WHAT THIS TASK INVOLVES:
Lines from the top of the entries down to the line with "(modulo 2³²). -/" must be set down exactly as they stand, with both ends retained.

DATA FOR THE TASK:
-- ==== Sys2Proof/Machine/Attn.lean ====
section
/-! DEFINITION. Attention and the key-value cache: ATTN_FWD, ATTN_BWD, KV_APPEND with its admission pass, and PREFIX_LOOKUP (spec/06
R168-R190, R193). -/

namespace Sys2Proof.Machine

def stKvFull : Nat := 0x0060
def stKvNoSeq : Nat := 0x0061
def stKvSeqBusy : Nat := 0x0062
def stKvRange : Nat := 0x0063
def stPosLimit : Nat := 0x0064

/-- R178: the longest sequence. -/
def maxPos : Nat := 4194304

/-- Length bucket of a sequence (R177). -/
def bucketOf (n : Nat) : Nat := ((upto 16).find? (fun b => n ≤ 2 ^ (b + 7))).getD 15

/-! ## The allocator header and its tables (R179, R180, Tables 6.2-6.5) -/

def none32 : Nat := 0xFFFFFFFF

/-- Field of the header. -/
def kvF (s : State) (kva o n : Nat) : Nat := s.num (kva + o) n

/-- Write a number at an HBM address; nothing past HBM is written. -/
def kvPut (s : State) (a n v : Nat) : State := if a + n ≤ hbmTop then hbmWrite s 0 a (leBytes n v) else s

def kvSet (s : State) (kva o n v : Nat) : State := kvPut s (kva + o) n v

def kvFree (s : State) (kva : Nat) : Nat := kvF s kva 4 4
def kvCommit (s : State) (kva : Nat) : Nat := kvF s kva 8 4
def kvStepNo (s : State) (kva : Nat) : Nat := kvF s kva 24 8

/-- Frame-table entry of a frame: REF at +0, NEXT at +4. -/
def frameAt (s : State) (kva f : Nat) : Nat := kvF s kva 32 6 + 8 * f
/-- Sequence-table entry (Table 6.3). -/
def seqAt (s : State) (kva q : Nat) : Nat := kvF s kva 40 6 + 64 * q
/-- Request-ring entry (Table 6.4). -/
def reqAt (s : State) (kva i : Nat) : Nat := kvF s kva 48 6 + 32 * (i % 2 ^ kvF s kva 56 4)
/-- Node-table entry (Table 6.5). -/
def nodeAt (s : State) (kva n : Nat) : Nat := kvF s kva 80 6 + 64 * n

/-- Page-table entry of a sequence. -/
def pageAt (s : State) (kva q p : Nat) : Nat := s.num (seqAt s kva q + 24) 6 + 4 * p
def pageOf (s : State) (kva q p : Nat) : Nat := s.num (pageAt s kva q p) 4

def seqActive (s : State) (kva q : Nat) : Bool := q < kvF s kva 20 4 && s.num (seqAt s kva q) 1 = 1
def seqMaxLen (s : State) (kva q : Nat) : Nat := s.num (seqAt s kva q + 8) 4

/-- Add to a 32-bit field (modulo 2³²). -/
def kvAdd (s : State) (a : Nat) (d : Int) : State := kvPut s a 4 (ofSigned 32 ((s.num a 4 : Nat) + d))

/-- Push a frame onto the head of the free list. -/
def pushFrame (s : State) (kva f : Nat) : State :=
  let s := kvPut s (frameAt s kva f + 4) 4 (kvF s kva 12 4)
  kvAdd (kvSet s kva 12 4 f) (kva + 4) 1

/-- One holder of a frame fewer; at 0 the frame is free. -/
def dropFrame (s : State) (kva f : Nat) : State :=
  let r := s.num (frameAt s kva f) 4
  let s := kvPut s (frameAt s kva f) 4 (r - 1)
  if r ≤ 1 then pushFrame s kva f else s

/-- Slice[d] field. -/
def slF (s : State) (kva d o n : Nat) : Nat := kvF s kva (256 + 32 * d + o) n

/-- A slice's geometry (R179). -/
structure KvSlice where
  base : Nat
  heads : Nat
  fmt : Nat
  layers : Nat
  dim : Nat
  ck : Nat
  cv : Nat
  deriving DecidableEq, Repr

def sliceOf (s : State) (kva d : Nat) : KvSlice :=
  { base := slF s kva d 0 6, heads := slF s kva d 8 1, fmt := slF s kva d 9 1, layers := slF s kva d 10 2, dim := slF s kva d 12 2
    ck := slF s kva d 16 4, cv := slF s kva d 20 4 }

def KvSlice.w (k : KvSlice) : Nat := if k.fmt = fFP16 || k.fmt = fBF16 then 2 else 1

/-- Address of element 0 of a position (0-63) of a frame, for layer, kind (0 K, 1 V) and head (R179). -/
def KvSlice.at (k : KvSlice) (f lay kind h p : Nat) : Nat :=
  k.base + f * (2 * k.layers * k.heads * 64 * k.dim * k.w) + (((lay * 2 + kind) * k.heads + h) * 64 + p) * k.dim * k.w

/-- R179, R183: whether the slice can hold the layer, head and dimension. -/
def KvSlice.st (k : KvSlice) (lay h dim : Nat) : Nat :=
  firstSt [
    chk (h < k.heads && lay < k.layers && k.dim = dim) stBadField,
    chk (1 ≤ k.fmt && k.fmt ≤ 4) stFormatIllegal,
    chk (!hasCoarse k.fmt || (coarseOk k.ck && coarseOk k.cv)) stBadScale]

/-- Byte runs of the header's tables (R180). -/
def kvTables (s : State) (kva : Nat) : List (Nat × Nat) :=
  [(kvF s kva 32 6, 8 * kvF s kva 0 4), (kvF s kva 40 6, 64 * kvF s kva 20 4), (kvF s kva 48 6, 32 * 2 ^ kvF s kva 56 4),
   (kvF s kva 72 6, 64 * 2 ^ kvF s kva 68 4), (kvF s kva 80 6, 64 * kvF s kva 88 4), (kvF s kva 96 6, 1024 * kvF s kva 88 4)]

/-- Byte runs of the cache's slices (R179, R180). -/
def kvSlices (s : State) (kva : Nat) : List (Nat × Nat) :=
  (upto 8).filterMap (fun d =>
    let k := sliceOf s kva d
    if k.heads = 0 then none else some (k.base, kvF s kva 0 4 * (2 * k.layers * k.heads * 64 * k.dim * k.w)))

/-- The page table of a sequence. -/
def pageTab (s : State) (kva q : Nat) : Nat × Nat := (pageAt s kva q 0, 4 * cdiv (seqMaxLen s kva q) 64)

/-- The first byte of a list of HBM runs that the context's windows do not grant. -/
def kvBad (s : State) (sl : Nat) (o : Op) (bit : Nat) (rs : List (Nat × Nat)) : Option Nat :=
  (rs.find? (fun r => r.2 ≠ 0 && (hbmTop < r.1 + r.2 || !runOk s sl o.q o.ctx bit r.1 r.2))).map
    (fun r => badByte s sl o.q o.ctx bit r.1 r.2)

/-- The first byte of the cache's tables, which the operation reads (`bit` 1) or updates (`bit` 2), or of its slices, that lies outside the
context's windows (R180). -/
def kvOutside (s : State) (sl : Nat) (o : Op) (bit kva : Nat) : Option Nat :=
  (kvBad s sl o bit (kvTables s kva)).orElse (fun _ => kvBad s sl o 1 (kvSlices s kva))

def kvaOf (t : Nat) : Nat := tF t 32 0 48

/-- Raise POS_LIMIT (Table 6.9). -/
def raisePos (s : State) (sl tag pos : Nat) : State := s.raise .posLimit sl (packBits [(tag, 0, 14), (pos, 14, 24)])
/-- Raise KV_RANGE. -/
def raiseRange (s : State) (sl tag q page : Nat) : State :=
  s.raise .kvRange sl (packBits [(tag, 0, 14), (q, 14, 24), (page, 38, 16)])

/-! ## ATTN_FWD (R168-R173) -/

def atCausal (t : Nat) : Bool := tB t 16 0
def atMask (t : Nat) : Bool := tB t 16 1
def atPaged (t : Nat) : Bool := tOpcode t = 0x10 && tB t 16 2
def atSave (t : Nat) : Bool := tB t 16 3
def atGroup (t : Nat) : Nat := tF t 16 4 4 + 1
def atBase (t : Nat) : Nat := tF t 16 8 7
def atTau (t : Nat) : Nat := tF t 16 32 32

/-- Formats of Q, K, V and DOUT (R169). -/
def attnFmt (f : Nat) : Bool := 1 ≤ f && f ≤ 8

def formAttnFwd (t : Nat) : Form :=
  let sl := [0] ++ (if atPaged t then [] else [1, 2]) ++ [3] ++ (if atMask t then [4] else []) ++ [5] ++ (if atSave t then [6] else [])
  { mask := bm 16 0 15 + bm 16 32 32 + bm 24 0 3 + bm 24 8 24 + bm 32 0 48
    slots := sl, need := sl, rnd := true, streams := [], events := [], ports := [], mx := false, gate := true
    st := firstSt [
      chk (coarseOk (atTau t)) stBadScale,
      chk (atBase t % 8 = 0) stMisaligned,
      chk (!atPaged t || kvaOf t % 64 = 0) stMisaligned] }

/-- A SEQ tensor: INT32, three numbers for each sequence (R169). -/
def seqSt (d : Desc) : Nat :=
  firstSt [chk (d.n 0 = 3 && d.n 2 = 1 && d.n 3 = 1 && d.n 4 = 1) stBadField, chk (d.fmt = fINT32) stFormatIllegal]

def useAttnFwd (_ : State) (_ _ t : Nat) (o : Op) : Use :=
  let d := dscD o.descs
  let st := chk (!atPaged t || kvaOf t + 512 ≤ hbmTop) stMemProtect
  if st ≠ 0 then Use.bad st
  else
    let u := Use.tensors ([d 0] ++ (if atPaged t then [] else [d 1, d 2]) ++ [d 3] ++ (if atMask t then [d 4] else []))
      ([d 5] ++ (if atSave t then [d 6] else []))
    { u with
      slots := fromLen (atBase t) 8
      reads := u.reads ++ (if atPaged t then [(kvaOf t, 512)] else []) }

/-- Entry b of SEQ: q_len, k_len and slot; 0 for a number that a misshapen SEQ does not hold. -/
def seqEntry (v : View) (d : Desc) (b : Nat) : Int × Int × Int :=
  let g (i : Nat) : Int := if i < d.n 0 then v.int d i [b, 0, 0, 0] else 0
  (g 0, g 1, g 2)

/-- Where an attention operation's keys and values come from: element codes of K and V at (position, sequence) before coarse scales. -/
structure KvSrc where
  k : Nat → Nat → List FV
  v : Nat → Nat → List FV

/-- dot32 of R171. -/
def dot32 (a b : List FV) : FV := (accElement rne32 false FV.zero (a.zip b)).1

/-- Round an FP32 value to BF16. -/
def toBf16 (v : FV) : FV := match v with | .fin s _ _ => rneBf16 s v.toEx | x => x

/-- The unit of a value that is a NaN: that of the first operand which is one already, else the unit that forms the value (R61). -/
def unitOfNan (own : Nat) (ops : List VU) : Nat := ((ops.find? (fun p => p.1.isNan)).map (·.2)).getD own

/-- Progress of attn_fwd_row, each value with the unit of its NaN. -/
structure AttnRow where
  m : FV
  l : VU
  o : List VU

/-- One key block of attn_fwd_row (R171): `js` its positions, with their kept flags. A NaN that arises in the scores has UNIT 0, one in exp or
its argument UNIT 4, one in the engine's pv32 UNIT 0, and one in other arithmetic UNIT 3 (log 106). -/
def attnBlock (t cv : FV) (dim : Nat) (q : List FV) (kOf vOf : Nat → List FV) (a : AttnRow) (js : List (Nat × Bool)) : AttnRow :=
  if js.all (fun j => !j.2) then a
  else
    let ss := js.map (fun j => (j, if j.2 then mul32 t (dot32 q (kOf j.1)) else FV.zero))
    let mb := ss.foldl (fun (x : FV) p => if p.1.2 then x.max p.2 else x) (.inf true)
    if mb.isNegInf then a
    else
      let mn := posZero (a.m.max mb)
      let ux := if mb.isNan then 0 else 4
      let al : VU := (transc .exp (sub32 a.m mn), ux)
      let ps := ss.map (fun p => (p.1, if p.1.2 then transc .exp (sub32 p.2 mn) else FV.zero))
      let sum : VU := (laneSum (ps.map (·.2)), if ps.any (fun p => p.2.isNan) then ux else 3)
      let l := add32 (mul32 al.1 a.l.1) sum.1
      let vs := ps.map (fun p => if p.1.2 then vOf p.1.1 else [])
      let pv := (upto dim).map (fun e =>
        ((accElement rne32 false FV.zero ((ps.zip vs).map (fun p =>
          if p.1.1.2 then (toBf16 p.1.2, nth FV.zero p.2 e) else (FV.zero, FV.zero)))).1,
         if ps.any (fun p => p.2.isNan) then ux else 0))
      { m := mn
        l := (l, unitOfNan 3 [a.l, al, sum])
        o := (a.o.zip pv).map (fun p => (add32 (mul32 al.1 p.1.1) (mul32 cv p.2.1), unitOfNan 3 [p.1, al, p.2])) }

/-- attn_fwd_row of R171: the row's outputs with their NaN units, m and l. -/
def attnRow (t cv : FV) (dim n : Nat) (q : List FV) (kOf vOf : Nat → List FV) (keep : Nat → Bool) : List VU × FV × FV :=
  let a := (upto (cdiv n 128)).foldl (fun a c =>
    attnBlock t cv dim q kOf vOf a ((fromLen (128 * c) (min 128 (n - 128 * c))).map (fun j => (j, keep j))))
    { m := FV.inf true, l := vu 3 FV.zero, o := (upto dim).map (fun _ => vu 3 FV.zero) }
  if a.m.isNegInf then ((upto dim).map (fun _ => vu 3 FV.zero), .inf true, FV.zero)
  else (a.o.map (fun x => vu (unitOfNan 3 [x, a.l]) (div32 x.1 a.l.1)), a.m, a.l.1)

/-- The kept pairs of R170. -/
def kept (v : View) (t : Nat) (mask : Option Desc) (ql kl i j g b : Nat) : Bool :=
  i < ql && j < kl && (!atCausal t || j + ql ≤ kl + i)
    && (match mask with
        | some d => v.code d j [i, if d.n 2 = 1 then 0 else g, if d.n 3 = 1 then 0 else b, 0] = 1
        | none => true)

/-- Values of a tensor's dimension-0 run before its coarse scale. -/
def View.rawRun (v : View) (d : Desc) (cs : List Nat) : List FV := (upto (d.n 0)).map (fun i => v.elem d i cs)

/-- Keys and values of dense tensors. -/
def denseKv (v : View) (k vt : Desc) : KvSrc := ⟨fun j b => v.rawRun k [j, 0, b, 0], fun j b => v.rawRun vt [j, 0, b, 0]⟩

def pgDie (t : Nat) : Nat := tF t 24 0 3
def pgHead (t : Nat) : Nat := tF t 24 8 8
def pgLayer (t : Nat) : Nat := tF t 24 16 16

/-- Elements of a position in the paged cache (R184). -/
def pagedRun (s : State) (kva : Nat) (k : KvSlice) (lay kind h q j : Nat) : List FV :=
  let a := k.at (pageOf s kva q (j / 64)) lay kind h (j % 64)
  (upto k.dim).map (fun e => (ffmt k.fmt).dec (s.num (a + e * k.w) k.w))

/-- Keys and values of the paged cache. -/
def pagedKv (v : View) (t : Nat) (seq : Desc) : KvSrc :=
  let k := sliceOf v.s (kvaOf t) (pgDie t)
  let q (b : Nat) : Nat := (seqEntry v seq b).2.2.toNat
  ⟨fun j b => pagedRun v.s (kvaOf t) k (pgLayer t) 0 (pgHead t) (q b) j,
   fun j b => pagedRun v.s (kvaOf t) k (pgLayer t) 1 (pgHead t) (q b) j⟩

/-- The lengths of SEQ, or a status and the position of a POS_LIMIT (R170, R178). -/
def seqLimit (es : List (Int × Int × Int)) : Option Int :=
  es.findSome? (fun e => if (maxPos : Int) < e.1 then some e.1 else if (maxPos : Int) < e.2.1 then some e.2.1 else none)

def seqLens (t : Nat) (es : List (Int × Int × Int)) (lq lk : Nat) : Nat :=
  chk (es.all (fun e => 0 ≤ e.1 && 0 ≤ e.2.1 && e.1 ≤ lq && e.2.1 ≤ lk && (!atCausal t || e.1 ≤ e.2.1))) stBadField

ANSWER TO THIS PROBLEM:
-- ==== Sys2Proof/Machine/Attn.lean ====
section
/-! DEFINITION. Attention and the key-value cache: ATTN_FWD, ATTN_BWD, KV_APPEND with its admission pass, and PREFIX_LOOKUP (spec/06
R168-R190, R193). -/

namespace Sys2Proof.Machine

def stKvFull : Nat := 0x0060
def stKvNoSeq : Nat := 0x0061
def stKvSeqBusy : Nat := 0x0062
def stKvRange : Nat := 0x0063
def stPosLimit : Nat := 0x0064

/-- R178: the longest sequence. -/
def maxPos : Nat := 4194304

/-- Length bucket of a sequence (R177). -/
def bucketOf (n : Nat) : Nat := ((upto 16).find? (fun b => n ≤ 2 ^ (b + 7))).getD 15

/-! ## The allocator header and its tables (R179, R180, Tables 6.2-6.5) -/

def none32 : Nat := 0xFFFFFFFF

/-- Field of the header. -/
def kvF (s : State) (kva o n : Nat) : Nat := s.num (kva + o) n

/-- Write a number at an HBM address; nothing past HBM is written. -/
def kvPut (s : State) (a n v : Nat) : State := if a + n ≤ hbmTop then hbmWrite s 0 a (leBytes n v) else s

def kvSet (s : State) (kva o n v : Nat) : State := kvPut s (kva + o) n v

def kvFree (s : State) (kva : Nat) : Nat := kvF s kva 4 4
def kvCommit (s : State) (kva : Nat) : Nat := kvF s kva 8 4
def kvStepNo (s : State) (kva : Nat) : Nat := kvF s kva 24 8

/-- Frame-table entry of a frame: REF at +0, NEXT at +4. -/
def frameAt (s : State) (kva f : Nat) : Nat := kvF s kva 32 6 + 8 * f
/-- Sequence-table entry (Table 6.3). -/
def seqAt (s : State) (kva q : Nat) : Nat := kvF s kva 40 6 + 64 * q
/-- Request-ring entry (Table 6.4). -/
def reqAt (s : State) (kva i : Nat) : Nat := kvF s kva 48 6 + 32 * (i % 2 ^ kvF s kva 56 4)
/-- Node-table entry (Table 6.5). -/
def nodeAt (s : State) (kva n : Nat) : Nat := kvF s kva 80 6 + 64 * n

/-- Page-table entry of a sequence. -/
def pageAt (s : State) (kva q p : Nat) : Nat := s.num (seqAt s kva q + 24) 6 + 4 * p
def pageOf (s : State) (kva q p : Nat) : Nat := s.num (pageAt s kva q p) 4

def seqActive (s : State) (kva q : Nat) : Bool := q < kvF s kva 20 4 && s.num (seqAt s kva q) 1 = 1
def seqMaxLen (s : State) (kva q : Nat) : Nat := s.num (seqAt s kva q + 8) 4

/-- Add to a 32-bit field (modulo 2³²). -/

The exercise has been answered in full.